■ INPUT FOR THIS TASK:
+++++
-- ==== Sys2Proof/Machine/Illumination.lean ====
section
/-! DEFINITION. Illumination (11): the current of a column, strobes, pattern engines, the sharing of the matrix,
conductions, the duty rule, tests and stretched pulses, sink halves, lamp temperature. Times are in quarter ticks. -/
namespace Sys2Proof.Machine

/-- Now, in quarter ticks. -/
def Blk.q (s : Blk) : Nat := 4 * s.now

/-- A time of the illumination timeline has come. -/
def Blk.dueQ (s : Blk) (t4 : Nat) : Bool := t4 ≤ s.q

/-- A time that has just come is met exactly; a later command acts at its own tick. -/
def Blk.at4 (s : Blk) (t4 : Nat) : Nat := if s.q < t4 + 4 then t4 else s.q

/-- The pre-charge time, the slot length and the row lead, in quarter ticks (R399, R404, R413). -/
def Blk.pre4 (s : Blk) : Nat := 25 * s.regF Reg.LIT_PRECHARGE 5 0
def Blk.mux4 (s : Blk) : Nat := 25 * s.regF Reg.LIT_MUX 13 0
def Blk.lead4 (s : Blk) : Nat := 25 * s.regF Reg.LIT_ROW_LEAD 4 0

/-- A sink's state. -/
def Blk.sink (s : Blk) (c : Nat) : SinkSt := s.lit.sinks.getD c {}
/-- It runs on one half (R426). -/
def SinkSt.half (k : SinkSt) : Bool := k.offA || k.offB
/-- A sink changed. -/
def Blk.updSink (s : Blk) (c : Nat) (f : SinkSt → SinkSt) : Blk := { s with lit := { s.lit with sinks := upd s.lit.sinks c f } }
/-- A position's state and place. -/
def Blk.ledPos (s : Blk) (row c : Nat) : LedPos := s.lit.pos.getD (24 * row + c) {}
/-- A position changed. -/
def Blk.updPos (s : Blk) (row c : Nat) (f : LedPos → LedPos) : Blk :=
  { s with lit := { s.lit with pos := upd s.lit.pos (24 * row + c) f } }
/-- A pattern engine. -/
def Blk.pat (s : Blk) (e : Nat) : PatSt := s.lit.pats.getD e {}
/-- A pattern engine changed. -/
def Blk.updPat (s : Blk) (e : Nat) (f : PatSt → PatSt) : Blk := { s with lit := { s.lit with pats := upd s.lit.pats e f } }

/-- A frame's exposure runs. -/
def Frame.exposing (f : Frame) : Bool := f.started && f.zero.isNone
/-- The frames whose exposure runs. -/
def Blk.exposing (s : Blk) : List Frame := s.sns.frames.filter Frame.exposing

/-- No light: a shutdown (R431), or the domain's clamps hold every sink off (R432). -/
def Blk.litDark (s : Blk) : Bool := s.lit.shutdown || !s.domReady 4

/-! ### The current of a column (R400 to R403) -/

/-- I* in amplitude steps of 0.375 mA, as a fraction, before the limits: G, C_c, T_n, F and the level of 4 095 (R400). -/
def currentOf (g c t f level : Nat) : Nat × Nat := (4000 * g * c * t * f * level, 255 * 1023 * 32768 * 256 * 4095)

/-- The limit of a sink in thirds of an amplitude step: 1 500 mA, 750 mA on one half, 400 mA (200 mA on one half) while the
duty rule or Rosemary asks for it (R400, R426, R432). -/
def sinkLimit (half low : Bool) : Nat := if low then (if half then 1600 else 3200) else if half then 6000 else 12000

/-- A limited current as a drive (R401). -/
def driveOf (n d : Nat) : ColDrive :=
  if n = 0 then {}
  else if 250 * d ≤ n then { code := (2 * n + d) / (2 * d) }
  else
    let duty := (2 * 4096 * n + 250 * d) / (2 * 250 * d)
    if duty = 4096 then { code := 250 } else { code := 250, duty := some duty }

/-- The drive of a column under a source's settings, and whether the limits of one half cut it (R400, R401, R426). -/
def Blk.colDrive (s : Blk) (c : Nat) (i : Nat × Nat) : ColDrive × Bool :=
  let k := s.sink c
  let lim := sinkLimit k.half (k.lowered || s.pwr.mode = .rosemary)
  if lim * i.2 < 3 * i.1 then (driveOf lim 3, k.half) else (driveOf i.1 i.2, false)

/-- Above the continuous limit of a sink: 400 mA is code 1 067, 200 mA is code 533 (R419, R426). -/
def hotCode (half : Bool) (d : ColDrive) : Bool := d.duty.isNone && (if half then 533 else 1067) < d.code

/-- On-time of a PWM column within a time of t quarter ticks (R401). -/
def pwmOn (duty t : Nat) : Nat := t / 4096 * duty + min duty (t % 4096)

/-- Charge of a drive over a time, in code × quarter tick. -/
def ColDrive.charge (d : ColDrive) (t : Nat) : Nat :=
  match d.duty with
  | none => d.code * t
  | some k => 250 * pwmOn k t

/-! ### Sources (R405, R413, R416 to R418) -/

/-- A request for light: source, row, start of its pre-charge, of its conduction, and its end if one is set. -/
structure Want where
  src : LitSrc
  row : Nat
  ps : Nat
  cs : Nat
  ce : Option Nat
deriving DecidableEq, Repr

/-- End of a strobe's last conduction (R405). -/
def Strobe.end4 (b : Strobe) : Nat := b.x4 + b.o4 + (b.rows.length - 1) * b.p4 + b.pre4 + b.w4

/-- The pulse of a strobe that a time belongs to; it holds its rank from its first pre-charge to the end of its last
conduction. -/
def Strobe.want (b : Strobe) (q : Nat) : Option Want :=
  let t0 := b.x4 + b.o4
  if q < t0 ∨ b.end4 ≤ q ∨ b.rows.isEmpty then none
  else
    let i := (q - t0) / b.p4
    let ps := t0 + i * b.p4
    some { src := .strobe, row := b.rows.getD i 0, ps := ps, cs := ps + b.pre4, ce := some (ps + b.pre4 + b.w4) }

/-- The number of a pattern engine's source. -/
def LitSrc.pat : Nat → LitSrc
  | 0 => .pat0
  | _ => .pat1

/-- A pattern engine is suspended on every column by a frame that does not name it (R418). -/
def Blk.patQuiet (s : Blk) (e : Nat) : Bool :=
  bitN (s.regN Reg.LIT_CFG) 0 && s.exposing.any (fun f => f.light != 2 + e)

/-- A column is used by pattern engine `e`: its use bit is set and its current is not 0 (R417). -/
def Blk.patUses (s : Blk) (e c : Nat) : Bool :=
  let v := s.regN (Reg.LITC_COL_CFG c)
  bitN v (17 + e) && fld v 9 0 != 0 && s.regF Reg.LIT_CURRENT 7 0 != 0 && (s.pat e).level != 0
+++++
■ YOUR ASSIGNMENT: Extract every line containing the string "quarter" from the data above.

■ RESULT FOR THIS EXERCISE:
conductions, the duty rule, tests and stretched pulses, sink halves, lamp temperature. Times are in quarter ticks. -/
/-- Now, in quarter ticks. -/
/-- The pre-charge time, the slot length and the row lead, in quarter ticks (R399, R404, R413). -/
/-- On-time of a PWM column within a time of t quarter ticks (R401). -/
/-- Charge of a drive over a time, in code × quarter tick. -/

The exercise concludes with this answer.